Supplied data.
------------------------------------------------------------------------

-- ==== Sys2Proof/Decode.lean ====
section
/-! DEFINITION. The table of commands gives no row any bits: a command reaches the block as a register access, a frame, a
pin event or an internal event, never as an encoded word, so no word spells a command. -/

namespace Sys2Proof

/-- The command a word of the table's numbering spells: none, since no row has bits. -/
def decodeTableWord (_nbits _w : Nat) : Option Instr := none

end Sys2Proof
end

------------------------------------------------------------------------

Copy every line above that holds the word "none".

/-- The command a word of the table's numbering spells: none, since no row has bits. -/
def decodeTableWord (_nbits _w : Nat) : Option Instr := none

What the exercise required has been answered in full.